» **Source records**:
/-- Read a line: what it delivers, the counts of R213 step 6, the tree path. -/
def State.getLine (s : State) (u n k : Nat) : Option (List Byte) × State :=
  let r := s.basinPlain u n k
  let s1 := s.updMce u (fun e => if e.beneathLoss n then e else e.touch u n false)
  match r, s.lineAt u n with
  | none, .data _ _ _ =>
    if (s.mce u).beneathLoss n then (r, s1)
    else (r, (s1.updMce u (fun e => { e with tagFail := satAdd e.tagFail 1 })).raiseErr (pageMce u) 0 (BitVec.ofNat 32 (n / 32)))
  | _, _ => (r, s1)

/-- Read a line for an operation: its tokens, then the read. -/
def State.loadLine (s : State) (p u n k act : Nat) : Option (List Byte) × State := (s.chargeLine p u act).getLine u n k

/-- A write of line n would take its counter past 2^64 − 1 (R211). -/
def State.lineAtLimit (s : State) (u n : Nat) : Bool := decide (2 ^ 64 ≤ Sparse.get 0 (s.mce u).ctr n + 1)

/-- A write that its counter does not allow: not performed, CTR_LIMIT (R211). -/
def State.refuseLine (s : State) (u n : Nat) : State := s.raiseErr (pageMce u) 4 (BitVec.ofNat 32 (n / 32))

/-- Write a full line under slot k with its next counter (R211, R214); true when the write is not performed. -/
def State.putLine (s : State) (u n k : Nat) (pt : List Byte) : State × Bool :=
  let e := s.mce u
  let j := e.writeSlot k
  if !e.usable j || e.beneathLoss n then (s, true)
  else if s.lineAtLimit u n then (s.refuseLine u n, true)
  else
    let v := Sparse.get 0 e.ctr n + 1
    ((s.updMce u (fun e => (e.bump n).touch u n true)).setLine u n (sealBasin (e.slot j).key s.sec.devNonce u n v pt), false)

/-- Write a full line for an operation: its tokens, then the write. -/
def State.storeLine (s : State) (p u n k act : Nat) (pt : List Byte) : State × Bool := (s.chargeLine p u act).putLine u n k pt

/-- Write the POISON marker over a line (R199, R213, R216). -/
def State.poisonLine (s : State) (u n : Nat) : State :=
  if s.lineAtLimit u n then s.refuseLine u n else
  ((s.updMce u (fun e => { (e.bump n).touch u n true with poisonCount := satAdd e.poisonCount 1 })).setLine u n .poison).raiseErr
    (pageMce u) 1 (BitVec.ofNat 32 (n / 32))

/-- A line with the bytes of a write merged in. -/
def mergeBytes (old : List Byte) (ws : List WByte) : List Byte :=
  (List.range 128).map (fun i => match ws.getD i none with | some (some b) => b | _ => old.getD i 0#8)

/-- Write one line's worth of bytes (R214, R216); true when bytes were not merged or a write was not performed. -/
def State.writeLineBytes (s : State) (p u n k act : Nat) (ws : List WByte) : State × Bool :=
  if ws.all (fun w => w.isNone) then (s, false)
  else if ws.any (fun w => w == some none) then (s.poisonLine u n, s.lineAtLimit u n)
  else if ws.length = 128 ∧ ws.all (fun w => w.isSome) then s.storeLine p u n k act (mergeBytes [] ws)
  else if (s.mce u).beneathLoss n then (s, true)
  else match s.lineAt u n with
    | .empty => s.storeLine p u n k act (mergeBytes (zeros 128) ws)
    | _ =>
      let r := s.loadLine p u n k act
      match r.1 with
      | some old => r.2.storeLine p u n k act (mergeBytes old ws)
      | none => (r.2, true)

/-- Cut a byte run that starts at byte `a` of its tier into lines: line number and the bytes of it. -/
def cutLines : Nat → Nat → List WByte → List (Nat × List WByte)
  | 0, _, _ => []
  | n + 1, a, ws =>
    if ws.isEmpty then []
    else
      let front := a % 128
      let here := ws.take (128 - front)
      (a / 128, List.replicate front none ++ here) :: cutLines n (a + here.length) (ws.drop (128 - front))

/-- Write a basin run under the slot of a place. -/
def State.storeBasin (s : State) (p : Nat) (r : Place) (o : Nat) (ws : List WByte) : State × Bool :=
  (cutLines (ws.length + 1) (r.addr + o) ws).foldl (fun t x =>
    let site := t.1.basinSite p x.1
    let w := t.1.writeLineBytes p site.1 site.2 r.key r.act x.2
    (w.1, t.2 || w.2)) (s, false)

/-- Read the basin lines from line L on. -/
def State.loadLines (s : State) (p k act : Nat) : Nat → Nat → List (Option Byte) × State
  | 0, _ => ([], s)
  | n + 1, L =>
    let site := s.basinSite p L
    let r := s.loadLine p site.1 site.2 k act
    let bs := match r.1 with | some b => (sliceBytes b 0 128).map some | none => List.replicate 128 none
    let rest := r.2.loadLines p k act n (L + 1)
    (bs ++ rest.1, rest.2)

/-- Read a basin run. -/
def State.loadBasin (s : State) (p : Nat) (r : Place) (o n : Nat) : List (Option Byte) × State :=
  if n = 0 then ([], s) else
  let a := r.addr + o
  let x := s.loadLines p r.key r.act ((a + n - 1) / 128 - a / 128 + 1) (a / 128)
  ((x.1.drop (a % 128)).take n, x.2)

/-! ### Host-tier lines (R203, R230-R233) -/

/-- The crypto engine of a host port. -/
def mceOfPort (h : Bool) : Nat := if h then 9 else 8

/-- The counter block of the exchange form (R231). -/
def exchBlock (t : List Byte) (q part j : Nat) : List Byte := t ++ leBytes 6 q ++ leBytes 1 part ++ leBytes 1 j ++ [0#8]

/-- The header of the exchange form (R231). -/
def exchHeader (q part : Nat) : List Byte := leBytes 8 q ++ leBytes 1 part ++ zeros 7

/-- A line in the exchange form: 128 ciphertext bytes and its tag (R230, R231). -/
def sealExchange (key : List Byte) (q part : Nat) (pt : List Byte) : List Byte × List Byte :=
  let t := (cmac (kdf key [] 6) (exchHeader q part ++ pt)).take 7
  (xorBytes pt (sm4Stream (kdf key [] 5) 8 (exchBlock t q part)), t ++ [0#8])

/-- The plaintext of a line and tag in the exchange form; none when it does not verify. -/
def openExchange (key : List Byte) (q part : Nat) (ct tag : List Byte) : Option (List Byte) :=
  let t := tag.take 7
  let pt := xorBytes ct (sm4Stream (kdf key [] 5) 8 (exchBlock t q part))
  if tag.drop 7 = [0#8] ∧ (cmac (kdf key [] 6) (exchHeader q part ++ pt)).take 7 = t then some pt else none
* * *
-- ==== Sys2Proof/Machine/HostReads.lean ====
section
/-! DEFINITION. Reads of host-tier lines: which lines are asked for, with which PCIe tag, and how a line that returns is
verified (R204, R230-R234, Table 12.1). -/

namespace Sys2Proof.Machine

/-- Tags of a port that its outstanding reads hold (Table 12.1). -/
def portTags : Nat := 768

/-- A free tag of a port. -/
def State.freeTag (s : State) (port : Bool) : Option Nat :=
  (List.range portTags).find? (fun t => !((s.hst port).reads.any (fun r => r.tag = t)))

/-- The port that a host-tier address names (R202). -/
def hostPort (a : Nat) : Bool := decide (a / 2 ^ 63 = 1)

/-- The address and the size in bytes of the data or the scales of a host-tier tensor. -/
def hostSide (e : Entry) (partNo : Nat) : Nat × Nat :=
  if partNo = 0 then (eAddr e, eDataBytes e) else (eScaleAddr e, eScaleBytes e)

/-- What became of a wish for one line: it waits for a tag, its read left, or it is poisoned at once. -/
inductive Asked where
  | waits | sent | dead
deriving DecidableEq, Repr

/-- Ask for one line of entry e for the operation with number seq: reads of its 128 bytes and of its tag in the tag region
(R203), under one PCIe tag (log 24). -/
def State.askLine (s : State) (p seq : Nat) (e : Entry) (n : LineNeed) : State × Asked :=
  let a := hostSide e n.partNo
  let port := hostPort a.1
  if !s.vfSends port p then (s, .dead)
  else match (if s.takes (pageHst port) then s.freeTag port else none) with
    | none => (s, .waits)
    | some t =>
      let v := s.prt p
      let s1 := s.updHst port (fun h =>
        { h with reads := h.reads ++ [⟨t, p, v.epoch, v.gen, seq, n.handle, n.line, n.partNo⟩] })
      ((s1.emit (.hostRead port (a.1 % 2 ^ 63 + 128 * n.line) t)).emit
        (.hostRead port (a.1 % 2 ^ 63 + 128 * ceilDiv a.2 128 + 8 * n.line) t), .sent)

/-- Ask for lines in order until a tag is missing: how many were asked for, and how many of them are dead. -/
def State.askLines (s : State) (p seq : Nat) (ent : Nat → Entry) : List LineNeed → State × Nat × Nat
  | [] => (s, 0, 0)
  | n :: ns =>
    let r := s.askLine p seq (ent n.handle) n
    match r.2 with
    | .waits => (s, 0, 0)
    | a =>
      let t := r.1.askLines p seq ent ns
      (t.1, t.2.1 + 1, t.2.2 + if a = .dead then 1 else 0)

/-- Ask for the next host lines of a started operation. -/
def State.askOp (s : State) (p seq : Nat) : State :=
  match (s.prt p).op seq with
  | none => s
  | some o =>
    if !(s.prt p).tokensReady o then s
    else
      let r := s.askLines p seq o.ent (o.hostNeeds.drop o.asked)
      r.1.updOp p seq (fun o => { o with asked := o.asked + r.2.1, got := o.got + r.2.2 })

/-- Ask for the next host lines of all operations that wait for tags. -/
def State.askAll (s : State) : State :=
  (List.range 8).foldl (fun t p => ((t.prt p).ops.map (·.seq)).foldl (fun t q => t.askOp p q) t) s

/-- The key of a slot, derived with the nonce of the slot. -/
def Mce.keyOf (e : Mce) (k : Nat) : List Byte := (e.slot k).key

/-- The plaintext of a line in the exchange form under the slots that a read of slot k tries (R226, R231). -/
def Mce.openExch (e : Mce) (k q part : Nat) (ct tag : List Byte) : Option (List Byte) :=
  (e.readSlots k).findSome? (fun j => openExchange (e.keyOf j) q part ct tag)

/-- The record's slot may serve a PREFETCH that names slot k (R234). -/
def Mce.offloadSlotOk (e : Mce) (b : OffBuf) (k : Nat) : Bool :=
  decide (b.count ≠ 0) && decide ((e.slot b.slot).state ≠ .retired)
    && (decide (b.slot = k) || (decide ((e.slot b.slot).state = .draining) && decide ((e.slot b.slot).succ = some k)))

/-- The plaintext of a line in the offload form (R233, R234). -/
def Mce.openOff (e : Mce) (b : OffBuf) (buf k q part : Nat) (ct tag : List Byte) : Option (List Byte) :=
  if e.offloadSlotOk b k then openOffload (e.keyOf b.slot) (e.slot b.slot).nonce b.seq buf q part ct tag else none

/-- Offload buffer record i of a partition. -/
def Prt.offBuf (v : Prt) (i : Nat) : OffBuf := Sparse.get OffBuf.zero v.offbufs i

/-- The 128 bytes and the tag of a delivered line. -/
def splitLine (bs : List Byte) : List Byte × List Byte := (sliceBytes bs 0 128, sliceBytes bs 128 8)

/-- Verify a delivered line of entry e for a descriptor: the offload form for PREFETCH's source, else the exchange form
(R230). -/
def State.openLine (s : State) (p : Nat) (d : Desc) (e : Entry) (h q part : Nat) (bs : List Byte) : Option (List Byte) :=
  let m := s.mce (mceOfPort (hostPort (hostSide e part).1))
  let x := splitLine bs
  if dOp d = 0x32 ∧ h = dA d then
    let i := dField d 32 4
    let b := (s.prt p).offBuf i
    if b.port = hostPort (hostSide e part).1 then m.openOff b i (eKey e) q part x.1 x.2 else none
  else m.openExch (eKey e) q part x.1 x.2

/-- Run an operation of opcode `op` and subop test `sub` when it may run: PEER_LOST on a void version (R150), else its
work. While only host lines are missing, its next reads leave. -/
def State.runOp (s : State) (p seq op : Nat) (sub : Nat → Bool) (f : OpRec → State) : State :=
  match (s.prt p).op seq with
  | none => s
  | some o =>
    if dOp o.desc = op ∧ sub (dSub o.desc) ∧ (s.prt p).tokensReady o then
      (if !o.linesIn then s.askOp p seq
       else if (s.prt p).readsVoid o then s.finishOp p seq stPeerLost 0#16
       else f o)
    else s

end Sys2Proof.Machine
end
...
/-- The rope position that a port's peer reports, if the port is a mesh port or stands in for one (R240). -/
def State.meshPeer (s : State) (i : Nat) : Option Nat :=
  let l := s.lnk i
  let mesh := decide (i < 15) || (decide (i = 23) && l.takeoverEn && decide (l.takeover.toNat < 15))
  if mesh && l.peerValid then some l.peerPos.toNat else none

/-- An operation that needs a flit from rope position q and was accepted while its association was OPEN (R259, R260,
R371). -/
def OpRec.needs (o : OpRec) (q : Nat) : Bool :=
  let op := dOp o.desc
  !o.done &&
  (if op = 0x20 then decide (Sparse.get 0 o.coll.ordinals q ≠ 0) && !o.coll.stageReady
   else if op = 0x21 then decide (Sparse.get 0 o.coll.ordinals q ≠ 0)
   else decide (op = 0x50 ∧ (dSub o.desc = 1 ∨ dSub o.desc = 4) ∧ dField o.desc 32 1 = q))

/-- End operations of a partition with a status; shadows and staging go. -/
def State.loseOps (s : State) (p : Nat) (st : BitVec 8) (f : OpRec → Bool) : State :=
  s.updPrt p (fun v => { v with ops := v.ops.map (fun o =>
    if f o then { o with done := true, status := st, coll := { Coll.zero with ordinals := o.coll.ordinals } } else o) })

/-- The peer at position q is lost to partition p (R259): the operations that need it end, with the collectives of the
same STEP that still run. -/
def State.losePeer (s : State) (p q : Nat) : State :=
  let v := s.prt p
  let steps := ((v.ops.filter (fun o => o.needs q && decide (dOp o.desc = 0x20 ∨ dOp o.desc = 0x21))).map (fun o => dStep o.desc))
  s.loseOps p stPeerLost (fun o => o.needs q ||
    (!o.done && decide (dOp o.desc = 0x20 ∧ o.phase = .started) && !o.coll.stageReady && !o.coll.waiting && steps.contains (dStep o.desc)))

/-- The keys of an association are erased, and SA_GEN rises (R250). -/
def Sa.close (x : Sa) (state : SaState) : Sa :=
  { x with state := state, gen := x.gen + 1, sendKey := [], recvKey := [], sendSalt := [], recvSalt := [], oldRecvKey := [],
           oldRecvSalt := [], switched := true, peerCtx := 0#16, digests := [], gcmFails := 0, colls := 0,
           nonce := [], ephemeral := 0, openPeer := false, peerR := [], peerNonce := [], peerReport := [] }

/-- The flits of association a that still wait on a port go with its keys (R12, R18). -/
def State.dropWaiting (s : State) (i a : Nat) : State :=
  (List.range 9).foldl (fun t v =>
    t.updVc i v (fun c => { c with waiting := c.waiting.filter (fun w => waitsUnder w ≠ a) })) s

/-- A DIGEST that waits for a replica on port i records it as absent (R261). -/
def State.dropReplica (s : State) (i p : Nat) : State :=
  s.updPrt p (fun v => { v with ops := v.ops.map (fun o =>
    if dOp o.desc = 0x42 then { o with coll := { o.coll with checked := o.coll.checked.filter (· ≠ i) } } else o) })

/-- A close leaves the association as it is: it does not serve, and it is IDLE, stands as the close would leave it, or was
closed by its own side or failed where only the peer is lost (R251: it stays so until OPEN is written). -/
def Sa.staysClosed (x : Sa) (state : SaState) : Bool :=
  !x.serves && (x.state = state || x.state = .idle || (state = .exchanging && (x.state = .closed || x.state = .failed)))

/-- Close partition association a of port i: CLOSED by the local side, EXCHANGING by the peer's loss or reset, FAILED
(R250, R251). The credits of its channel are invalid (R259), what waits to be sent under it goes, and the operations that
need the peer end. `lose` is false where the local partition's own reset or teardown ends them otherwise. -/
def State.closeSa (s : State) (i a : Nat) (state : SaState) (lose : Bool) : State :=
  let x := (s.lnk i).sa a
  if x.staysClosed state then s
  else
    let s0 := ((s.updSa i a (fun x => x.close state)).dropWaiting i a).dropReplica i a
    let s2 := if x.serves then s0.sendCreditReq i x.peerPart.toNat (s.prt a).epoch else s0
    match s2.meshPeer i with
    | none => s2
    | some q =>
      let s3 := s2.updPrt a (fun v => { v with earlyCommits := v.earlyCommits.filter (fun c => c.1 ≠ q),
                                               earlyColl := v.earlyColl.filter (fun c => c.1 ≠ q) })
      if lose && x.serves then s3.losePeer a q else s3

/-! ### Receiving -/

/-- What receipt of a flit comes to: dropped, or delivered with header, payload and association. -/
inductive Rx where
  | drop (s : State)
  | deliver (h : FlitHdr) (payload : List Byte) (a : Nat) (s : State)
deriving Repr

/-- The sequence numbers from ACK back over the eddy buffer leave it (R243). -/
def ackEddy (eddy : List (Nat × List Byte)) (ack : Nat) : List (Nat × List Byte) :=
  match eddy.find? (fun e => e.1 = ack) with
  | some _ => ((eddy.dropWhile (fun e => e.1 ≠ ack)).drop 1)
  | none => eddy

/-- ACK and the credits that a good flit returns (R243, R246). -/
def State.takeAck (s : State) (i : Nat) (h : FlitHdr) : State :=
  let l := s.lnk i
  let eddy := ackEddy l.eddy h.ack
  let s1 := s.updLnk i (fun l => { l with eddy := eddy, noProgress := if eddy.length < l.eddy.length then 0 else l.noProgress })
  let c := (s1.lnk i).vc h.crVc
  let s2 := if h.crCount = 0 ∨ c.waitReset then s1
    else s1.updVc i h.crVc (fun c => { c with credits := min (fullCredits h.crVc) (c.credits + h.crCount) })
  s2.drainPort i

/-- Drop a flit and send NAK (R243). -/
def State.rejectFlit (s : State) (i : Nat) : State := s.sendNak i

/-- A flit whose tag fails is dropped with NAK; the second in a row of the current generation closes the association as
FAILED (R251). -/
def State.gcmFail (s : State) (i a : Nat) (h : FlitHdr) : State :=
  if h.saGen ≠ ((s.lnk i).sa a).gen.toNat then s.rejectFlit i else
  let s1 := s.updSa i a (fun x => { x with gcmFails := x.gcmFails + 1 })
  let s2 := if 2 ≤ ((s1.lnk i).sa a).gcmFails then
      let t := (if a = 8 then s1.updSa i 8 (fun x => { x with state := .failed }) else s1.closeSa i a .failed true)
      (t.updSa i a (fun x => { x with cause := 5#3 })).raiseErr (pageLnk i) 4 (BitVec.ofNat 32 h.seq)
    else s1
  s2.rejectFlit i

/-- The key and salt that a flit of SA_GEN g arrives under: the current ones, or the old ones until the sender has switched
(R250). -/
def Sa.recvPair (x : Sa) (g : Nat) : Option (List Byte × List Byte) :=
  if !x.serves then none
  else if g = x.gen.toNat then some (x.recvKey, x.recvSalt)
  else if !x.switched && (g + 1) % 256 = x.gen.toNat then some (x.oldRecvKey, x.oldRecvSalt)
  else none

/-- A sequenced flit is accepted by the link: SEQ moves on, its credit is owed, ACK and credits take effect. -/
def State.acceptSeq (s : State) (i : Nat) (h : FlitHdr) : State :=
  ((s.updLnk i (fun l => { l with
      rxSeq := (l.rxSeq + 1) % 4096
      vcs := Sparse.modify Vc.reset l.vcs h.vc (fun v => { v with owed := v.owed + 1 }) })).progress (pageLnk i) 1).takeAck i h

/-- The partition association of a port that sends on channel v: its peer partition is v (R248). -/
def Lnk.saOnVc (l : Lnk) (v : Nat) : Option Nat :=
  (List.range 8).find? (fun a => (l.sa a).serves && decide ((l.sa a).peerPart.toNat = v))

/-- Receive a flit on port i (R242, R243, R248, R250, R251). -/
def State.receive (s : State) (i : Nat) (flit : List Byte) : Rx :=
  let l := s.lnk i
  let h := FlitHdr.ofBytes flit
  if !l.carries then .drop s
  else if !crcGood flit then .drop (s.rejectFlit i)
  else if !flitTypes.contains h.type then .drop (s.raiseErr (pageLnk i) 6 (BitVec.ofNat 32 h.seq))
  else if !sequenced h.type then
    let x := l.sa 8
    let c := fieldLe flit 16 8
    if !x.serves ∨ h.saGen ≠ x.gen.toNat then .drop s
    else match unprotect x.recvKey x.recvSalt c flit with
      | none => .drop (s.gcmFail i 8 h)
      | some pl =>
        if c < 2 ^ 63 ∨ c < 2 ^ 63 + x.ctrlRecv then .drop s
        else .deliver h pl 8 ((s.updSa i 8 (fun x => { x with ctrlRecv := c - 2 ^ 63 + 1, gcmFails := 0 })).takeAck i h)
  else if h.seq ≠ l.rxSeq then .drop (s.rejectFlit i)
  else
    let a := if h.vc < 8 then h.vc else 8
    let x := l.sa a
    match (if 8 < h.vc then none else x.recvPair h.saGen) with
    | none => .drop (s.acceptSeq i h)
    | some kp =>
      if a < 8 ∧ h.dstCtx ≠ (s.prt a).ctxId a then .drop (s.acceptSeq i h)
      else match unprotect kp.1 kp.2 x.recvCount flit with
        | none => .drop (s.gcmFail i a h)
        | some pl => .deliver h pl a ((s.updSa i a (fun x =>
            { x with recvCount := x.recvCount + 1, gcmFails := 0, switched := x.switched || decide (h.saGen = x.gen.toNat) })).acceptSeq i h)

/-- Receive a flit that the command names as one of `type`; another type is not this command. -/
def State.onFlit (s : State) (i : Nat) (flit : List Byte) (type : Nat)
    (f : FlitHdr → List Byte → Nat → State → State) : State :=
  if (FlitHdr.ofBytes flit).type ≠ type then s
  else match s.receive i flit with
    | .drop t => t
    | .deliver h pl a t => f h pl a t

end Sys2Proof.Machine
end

» **Your objective**: Produce a word-for-word copy of everything above from the line holding "tree path. -/" down to the line holding "the read. -/", with both of those lines kept.

» **Response area**:
/-- Read a line: what it delivers, the counts of R213 step 6, the tree path. -/
def State.getLine (s : State) (u n k : Nat) : Option (List Byte) × State :=
  let r := s.basinPlain u n k
  let s1 := s.updMce u (fun e => if e.beneathLoss n then e else e.touch u n false)
  match r, s.lineAt u n with
  | none, .data _ _ _ =>
    if (s.mce u).beneathLoss n then (r, s1)
    else (r, (s1.updMce u (fun e => { e with tagFail := satAdd e.tagFail 1 })).raiseErr (pageMce u) 0 (BitVec.ofNat 32 (n / 32)))
  | _, _ => (r, s1)

/-- Read a line for an operation: its tokens, then the read. -/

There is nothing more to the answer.